We can predict the chaos in climate change only so well: discrepancy between models and reality attributed to random variability

Figure courtesy of whoi.edu

Figure courtesy of whoi.edu

An open question in climate research has long been fodder for climate change denialists and a puzzling debate for scientists: why do models’ consistently predict increases in global mean surface temperature (MST) since 1998 while reality indicates a global warming hiatus during that same time (red region in figure below)?  The debate has raged on, both between the two groups and within scientific communities to provide an answer.

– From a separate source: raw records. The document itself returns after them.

-- ==== Sys2Proof/Laws/MatchCodec.lean ====
section
/-! SUPPORT. What the detokenizer and the tokenizer can do, said once for each of their operations. -/

namespace Sys2Proof.Machine

@[simp] theorem detokBody_ok (s : State) (d : Detok) : detokBody s (.ok d) = .ok (storeDetok s d) := rfl

@[simp] theorem detokBody_error (s : State) (r : Raise) :
    detokBody s (.error r) = .raised ⟨r.cause, tokenInfo s r.info⟩ s := rfl

/-- The three outcomes of a `LIT` (R133). -/
theorem litToken_truncated {cfg : Config} {n : Nat} {raw : List Byte} {d : Detok} (h : n < d.tp + 1 + raw.length) :
    litToken cfg n raw d = .error ⟨.literalTruncated, d.tp⟩ := by
  simp [litToken, h]

theorem litToken_overflow {cfg : Config} {n : Nat} {raw : List Byte} {d : Detok} (h : d.tp + 1 + raw.length ≤ n)
    (hc : cfg.bufCap.toNat < d.out.length + raw.length) : litToken cfg n raw d = .error ⟨.lengthOverflow, d.tp⟩ := by
  simp [litToken, appendTo, Nat.not_lt.mpr h, hc]

theorem litToken_fits {cfg : Config} {n : Nat} {raw : List Byte} {d : Detok} (h : d.tp + 1 + raw.length ≤ n)
    (hc : d.out.length + raw.length ≤ cfg.bufCap.toNat) :
    litToken cfg n raw d = .ok { tp := d.tp + 1 + raw.length, out := d.out ++ raw } := by
  simp [litToken, appendTo, Nat.not_lt.mpr h, Nat.not_lt.mpr hc]

/-- A `LIT` that is not refused appends its bytes and moves past itself (R133). -/
theorem litToken_ok {cfg : Config} {n : Nat} {raw : List Byte} {d d' : Detok} (h : litToken cfg n raw d = .ok d') :
    d.tp + 1 + raw.length ≤ n ∧ d.out.length + raw.length ≤ cfg.bufCap.toNat ∧
      d' = { tp := d.tp + 1 + raw.length, out := d.out ++ raw } := by
  unfold litToken at h
  by_cases hn : d.tp + 1 + raw.length > n
  · simp [hn] at h
  · rcases appendTo_cases cfg d.tp d.out raw with ⟨hc, he⟩ | ⟨-, he⟩
    · rw [if_neg hn, he] at h
      exact ⟨by omega, hc, by simpa using h.symm⟩
    · simp [hn, he] at h

/-- Why a `LIT` is refused; the datum is its index. -/
theorem litToken_error {cfg : Config} {n : Nat} {raw : List Byte} {d : Detok} {r : Raise}
    (h : litToken cfg n raw d = .error r) :
    (n < d.tp + 1 + raw.length ∧ r = ⟨.literalTruncated, d.tp⟩) ∨
      (d.tp + 1 + raw.length ≤ n ∧ cfg.bufCap.toNat < d.out.length + raw.length ∧ r = ⟨.lengthOverflow, d.tp⟩) := by
  unfold litToken at h
  by_cases hn : d.tp + 1 + raw.length > n
  · exact .inl ⟨hn, by simpa [hn] using h.symm⟩
  · rcases appendTo_cases cfg d.tp d.out raw with ⟨-, he⟩ | ⟨hc, he⟩
    · simp [hn, he] at h
    · exact .inr ⟨by omega, hc, by simpa [hn, he] using h.symm⟩

@[simp] theorem copyBytes_length (off k : Nat) (out : List Byte) : (copyBytes off k out).length = out.length + k := by
  induction k generalizing out with
  | zero => rfl
  | succ k ih =>
    simp only [copyBytes, ih, List.length_append, List.length_cons, List.length_nil]
    omega

/-- The copy only adds bytes behind those already produced. -/
theorem copyBytes_extends (off k : Nat) (out : List Byte) : out <+: copyBytes off k out := by
  induction k generalizing out with
  | zero => exact List.prefix_rfl
  | succ k ih => exact (List.prefix_append _ _).trans (ih _)

/-- The copy one byte at a time, in closed form (R136). -/
theorem copyBytes_closed (off k : Nat) (out : List Byte) (h1 : 1 ≤ off) (h2 : off ≤ out.length) :
    copyBytes off k out = out ++ (List.range k).map (fun j => out.getD (out.length - off + j % off) 0) := by
  have key : ∀ m j : Nat,
      copyBytes off m (out ++ (List.range j).map (fun j => out.getD (out.length - off + j % off) 0)) =
        out ++ (List.range (j + m)).map (fun j => out.getD (out.length - off + j % off) 0) := by
    intro m
    induction m with
    | zero => intro j; simp [copyBytes]
    | succ m ih =>
      intro j
      rw [copyBytes, show j + (m + 1) = (j + 1) + m by omega, ← ih (j + 1), List.range_succ]
      congr 1
      simp only [List.map_append, List.map_cons, List.map_nil, List.append_assoc]
      congr 3
      simp only [List.length_append, List.length_map, List.length_range]
      by_cases hj : j < off
      · rw [Nat.mod_eq_of_lt hj, List.getD_append _ _ _ _ (by omega)]
        congr 1
        omega
      · rw [List.getD_append_right _ _ _ _ (by omega), show out.length + j - off - out.length = j - off by omega,
          List.getD_eq_getElem _ _ (by simp; omega)]
        simp [← Nat.mod_eq_sub_mod (Nat.not_lt.mp hj)]
  simpa using key k 0

/-- `MATCH` with the length of its token written out. -/
theorem matchToken_eq (cfg : Config) (n len off : Nat) (d : Detok) :
    matchToken cfg n len off d =
      if d.tp + 3 > n then .error ⟨.offsetTruncated, d.tp⟩
      else if off = 0 ∨ off > d.out.length then .error ⟨.badOffset, d.tp⟩
      else if d.out.length + len > cfg.bufCap.toNat then .error ⟨.lengthOverflow, d.tp⟩
      else .ok { tp := d.tp + 3, out := copyBytes off len d.out } := rfl

/-- The four outcomes of a `MATCH`, in the order of its checks (R134). -/
theorem matchToken_truncated {cfg : Config} {n len off : Nat} {d : Detok} (h : n < d.tp + 3) :
    matchToken cfg n len off d = .error ⟨.offsetTruncated, d.tp⟩ := by
  simp [matchToken, h]

theorem matchToken_badOffset {cfg : Config} {n len off : Nat} {d : Detok} (h : d.tp + 3 ≤ n)
    (ho : off = 0 ∨ d.out.length < off) : matchToken cfg n len off d = .error ⟨.badOffset, d.tp⟩ := by
  simp [matchToken, Nat.not_lt.mpr h, ho]

theorem matchToken_overflow {cfg : Config} {n len off : Nat} {d : Detok} (h : d.tp + 3 ≤ n)
    (ho : ¬(off = 0 ∨ d.out.length < off)) (hc : cfg.bufCap.toNat < d.out.length + len) :
    matchToken cfg n len off d = .error ⟨.lengthOverflow, d.tp⟩ := by
  simp [matchToken, Nat.not_lt.mpr h, ho, hc]

theorem matchToken_fits {cfg : Config} {n len off : Nat} {d : Detok} (h : d.tp + 3 ≤ n)
    (ho : ¬(off = 0 ∨ d.out.length < off)) (hc : d.out.length + len ≤ cfg.bufCap.toNat) :
    matchToken cfg n len off d = .ok { tp := d.tp + 3, out := copyBytes off len d.out } := by
  simp [matchToken, Nat.not_lt.mpr h, ho, Nat.not_lt.mpr hc]

/-- A `MATCH` that is not refused copies and moves past itself (R134, R135). -/
theorem matchToken_ok {cfg : Config} {n len off : Nat} {d d' : Detok} (h : matchToken cfg n len off d = .ok d') :
    d.tp + 3 ≤ n ∧ 1 ≤ off ∧ off ≤ d.out.length ∧ d.out.length + len ≤ cfg.bufCap.toNat ∧
      d' = { tp := d.tp + 3, out := copyBytes off len d.out } := by
  rw [matchToken_eq] at h
  by_cases h1 : d.tp + 3 > n
  · simp [h1] at h
  · by_cases h2 : off = 0 ∨ off > d.out.length
    · simp [h1, h2] at h
    · by_cases h3 : d.out.length + len > cfg.bufCap.toNat
      · rw [if_neg h1, if_neg h2, if_pos h3] at h
        simp at h
      · rw [if_neg h1, if_neg h2, if_neg h3] at h
        refine ⟨by omega, ?_, ?_, by omega, by simpa using h.symm⟩ <;> omega

/-- Why a `MATCH` is refused, in the order of the checks; the datum is its index. -/
theorem matchToken_error {cfg : Config} {n len off : Nat} {d : Detok} {r : Raise}
    (h : matchToken cfg n len off d = .error r) :
    (n < d.tp + 3 ∧ r = ⟨.offsetTruncated, d.tp⟩) ∨
      (d.tp + 3 ≤ n ∧ (off = 0 ∨ d.out.length < off) ∧ r = ⟨.badOffset, d.tp⟩) ∨
      (d.tp + 3 ≤ n ∧ 1 ≤ off ∧ off ≤ d.out.length ∧ cfg.bufCap.toNat < d.out.length + len ∧
        r = ⟨.lengthOverflow, d.tp⟩) := by
  rw [matchToken_eq] at h
  by_cases h1 : d.tp + 3 > n
  · exact .inl ⟨h1, by simpa [h1] using h.symm⟩
  · by_cases h2 : off = 0 ∨ off > d.out.length
    · exact .inr (.inl ⟨by omega, h2, by simpa [h1, h2] using h.symm⟩)
    · by_cases h3 : d.out.length + len > cfg.bufCap.toNat
      · rw [if_neg h1, if_neg h2, if_pos h3] at h
        refine .inr (.inr ⟨by omega, ?_, ?_, by omega, by simpa using h.symm⟩) <;> omega
      · rw [if_neg h1, if_neg h2, if_neg h3] at h
        simp at h

/-- The four errors a token can raise (R302, the row of `MDEC`). -/
def tokenCauses : List Cause := [.literalTruncated, .offsetTruncated, .badOffset, .lengthOverflow]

Figure courtesy of DHeyward on wikipedia.org

Figure courtesy of DHeyward on wikipedia.org

Consider the question largely solved, due to a new paper out today in Nature by two authors at the Max Planck Institute and the University of Leeds!  They find that the difference between observed and modeled climate trends can be explained by random internal variability in the climate system.  This means that the models haven’t been overestimating the impact of various forcings (which denialists suggest!), but rather the climate system has a large degree of random variability over short 15 year-or-so timescales that will limit model accuracy when looking at that short of a range.  So we need to look at longer timescales, which consistently show global warming!

Differences between experimentally observed and modeled MST trends could arrive from three factors (for a description of climate forcing, see my previous post or a review here):

1) Improper modeling of forcings: This would mean the models incorrectly under- or overestimate the impact of outside influences on the climate system – maybe the models incorrectly represent the amount of radiative energy hitting Earth from the Sun over a given time period.

2) Improper modeling of response to forcing: Here, the model would not accurately reflect how the climate system changes due to forcings; for example, incorrectly modeling how air circulation in the atmosphere changes with more radiation.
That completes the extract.